Dingell is a extremely powerful, canny, astute politician. I'm often annoyed at his policies but I give him the credit for much of the large environmental bills passed in the last few decades. If he's finally on board with dealing with this crisis then I'm close to believing we will address this crisis.
http://www.time.com/time/magazine/article/0,9171,1627016-1,00.htmlAn Auto Insider Takes on Climate Change
There are millions of reasons to think Congress won't do much about global warming, all stockpiled in the lobbying budgets of the U.S.'s mightiest interest groups--automakers and other manufacturers, environmentalists, labor unions, farmers, oil companies, coal companies, utilities, the military, antitaxers and so on. A Washington axiom holds that it's always easier to do nothing than to do something. By that standard, tackling climate change, which would affect every industry and every private life, looks almost impossible.
On the other hand, there's John Dingell. Michigan's eternal Congressman, defender of Detroit's carbon-spewing gas hogs, would seem an unlikely cause for optimism. After all, his wife Deborah is a General Motors Foundation trustee, leading his critics to assert that Dingell is literally in bed with the auto industry.
But just as it took anticommunist Richard Nixon to open the door to China, and hip-hop mogul Russell Simmons to denounce misogyny in rap, so Dingell, Democrat from Dearborn and friend of factories, may be the insider able to drive change. At 80, restored to his wide-ranging dominion over the House Committee on Energy and Commerce, "John Dingell is one of the few people with the capacity to manage complex pieces of legislation where there are high stakes," says former House colleague Philip Sharp.

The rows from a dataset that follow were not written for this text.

-- ==== Sys2Proof/Machine/Package.lean ====
section
/-! DEFINITION. The package: contexts (R329-R332), the timer (R335), power (R320, R353, R342), keys (R337), resets and
bring-up (R355, R356, R340), fencing (R351), scrubbing (R349), and the profiler (R346). -/

namespace Sys2Proof.Machine

/-! ## Contexts (R329-R332) -/

/-- A physical address that a context entry or a control register holds (R276): one beyond the tiers names no memory. DEDUCED: log 5. -/
def physKey (w : Word) : Nat := if w.toNat < 3 * 2 ^ 52 then w.toNat else 2 ^ 64 + w.toNat

/-- A word of a context's entry (R329). -/
def State.entryWord (s : State) (c i : Nat) : Word := s.readWord (physKey (s.ctxBase + ofN (128 * c)) + 8 * i)

/-- Columns and rows of a rectangle (R241). -/
def rectSize (rect : Word) : Nat × Nat :=
  ((wbits rect 23 16 + 192 - wbits rect 7 0) % 192 + 1, (wbits rect 31 24 + 128 - wbits rect 15 8) % 128 + 1)

/-- The logical cores of a rectangle in the order of the core table (R331). -/
def rectCores (rect : Word) : List Nat :=
  let d := rectSize rect
  (List.range (d.1 * d.2)).map fun i => 192 * ((wbits rect 15 8 + i / d.1) % 128) + (wbits rect 7 0 + i % d.1) % 192

/-- The core table of a context: logical and physical cores (R331). -/
def State.readCoreTab (s : State) (rect : Word) (ctab : Nat) : List (Nat × Nat) :=
  (rectCores rect).zipIdx.filterMap fun p =>
    let e := s.readMem (ctab + 2 * p.2) 2
    if bits e 15 15 = 1 ∧ bits e 14 10 < 24 then some (p.1, e % 2 ^ 15) else none

/-- The context an entry describes (R329); what the hardware has written of it before goes on, with the
context's measurement and breakpoints, until it is deactivated (DESIGN CHOICE, log 74). -/
def State.readContext (s : State) (c : Nat) : Context :=
  let w (i : Nat) : Word := s.entryWord c i
  let old := s.context? c
  { num := c
    conf := wbit (w 0) 1
    pennant := wbit (w 0) 2
    trace := wbit (w 0) 3
    kdbg := wbit (w 0) 4
    plim := wbits (w 0) 7 5
    key := wbits (w 0) 18 8
    hport := wbits (w 0) 19 19
    rect := w 1
    coreTab := s.readCoreTab (w 1) (physKey (w 2))
    routeTab := (List.range 576).map fun i => s.readMem (physKey (w 3) + i) 1
    save := physKey (w 4)
    saveSz := (w 5).toNat
    park := physKey (w 6)
    parkN := (w 7).toNat
    fq := physKey (w 8)
    fqN := (w 9).toNat
    plog := physKey (w 10)
    plogN := (w 11).toNat
    fwin := physKey (w 12)
    tbuf := physKey (w 13)
    tbufN := (w 14).toNat
    fqNext := (old.map Context.fqNext).getD 0
    plogNext := (old.map Context.plogNext).getD 0
    tbufNext := (old.map Context.tbufNext).getD 0
    breakpoints := (old.map Context.breakpoints).getD []
    measurement := (old.map Context.measurement).getD (List.replicate 64 0) }

/-- RECT is valid as a scope value with SYS = FAB = 0 (R241, R329). -/
def rectOk (rect : Word) : Bool := scopeOk rect && wbits rect 63 32 == 0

He's smart enough, strong enough, mean enough. Sharp saw Dingell up close the last time Big John reluctantly tackled air pollution--the 1990 amendments to the Clean Air Act that successfully dealt with acid rain. Now Dingell has awakened to global warming, holding more than two dozen hearings on the issue since February and extracting on-the-record promises of cooperation from heads of industry more accustomed to obstruction.